→ **What to do**: Start at the line in the entries below that contains "theorem test_encode : encode", stop at the line that contains "theorem test_fetch_wraps : (runWord", and output exactly the lines in that span, both ends included.
====== Information given
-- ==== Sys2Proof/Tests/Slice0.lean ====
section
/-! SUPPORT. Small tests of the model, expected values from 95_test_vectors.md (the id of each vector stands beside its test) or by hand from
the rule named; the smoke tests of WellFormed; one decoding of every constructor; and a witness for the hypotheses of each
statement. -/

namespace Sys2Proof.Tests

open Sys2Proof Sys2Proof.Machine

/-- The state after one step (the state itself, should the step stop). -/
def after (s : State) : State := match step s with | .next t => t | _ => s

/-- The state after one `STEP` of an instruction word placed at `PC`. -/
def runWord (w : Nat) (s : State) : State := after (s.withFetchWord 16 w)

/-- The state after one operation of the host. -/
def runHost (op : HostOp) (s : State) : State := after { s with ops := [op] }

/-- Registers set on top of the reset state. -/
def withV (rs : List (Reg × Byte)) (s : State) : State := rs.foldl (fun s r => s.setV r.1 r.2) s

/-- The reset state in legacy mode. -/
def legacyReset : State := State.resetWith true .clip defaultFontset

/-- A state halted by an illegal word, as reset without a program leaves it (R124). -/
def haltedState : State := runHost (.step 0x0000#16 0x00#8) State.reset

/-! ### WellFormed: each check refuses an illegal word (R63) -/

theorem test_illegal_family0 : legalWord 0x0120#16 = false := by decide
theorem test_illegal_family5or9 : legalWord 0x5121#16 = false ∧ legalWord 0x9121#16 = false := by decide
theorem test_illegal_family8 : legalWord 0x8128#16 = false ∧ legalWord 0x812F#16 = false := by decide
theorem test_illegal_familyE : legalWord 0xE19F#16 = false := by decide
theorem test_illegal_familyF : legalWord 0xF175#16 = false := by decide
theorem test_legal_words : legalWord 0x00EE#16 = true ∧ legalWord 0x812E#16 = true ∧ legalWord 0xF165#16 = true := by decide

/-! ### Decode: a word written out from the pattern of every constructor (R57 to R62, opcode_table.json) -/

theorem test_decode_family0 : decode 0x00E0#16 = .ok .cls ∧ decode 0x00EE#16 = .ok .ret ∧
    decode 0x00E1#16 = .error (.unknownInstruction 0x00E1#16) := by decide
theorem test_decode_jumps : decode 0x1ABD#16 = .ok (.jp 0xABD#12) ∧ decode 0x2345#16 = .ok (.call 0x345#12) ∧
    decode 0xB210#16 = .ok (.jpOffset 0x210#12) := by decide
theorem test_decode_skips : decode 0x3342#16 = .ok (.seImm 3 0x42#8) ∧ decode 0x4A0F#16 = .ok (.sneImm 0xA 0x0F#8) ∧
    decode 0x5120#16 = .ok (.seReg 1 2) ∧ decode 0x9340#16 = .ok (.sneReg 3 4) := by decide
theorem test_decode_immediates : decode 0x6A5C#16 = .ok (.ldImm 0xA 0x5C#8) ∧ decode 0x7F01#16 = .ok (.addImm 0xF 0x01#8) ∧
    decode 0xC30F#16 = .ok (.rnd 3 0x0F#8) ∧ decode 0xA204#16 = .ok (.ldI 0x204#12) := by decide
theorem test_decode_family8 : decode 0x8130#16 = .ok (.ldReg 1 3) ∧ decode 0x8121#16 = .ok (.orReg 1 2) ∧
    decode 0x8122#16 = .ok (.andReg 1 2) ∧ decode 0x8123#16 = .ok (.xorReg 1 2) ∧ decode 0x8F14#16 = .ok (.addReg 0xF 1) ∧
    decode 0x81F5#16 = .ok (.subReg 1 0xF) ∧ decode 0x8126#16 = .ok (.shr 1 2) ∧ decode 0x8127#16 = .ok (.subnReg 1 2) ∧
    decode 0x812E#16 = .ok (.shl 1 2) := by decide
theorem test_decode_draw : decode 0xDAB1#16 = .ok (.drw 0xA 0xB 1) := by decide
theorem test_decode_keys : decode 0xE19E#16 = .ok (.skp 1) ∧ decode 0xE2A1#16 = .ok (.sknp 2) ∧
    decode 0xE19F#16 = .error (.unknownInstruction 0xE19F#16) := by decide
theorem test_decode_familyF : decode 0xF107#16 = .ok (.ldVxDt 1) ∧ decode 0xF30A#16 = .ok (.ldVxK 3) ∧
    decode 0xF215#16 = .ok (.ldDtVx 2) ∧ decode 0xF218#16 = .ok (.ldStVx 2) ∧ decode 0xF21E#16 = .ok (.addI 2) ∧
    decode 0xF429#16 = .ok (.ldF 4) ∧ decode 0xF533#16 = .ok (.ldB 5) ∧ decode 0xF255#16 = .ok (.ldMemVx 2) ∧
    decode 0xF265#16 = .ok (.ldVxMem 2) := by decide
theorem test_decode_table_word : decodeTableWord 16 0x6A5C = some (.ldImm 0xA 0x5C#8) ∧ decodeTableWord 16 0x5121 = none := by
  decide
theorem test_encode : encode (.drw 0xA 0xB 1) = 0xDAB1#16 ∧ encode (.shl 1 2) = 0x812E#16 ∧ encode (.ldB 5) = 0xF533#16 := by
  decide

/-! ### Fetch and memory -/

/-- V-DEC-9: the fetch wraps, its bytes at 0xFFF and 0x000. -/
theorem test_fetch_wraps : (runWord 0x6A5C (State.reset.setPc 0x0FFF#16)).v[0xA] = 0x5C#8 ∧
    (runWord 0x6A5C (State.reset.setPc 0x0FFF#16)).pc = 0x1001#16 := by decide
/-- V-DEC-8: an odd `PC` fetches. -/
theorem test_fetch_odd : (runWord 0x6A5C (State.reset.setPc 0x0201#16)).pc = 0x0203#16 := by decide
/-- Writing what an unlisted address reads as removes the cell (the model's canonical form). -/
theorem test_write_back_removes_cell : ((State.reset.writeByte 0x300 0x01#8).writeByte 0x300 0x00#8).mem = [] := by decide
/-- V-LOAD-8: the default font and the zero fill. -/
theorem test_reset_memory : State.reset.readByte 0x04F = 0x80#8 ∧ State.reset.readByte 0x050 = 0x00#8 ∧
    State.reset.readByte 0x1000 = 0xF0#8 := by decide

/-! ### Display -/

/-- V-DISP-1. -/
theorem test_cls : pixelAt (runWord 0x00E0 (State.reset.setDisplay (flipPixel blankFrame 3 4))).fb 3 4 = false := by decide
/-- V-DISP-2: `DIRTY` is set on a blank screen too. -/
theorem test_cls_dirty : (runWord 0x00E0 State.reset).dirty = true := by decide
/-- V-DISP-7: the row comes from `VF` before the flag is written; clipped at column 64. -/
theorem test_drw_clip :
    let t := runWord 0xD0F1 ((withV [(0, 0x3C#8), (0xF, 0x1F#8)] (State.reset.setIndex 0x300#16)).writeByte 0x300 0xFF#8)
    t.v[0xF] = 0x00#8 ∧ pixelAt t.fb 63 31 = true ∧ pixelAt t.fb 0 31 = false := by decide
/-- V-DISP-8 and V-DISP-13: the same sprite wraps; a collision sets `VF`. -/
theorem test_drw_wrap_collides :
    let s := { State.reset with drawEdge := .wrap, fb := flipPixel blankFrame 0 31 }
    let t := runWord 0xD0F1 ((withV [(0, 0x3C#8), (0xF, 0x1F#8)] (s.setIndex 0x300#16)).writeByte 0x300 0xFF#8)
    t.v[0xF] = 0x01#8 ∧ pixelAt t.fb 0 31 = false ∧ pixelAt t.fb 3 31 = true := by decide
============
→ **Exercise response**:
theorem test_encode : encode (.drw 0xA 0xB 1) = 0xDAB1#16 ∧ encode (.shl 1 2) = 0x812E#16 ∧ encode (.ldB 5) = 0xF533#16 := by
  decide

/-! ### Fetch and memory -/

/-- V-DEC-9: the fetch wraps, its bytes at 0xFFF and 0x000. -/
theorem test_fetch_wraps : (runWord 0x6A5C (State.reset.setPc 0x0FFF#16)).v[0xA] = 0x5C#8 ∧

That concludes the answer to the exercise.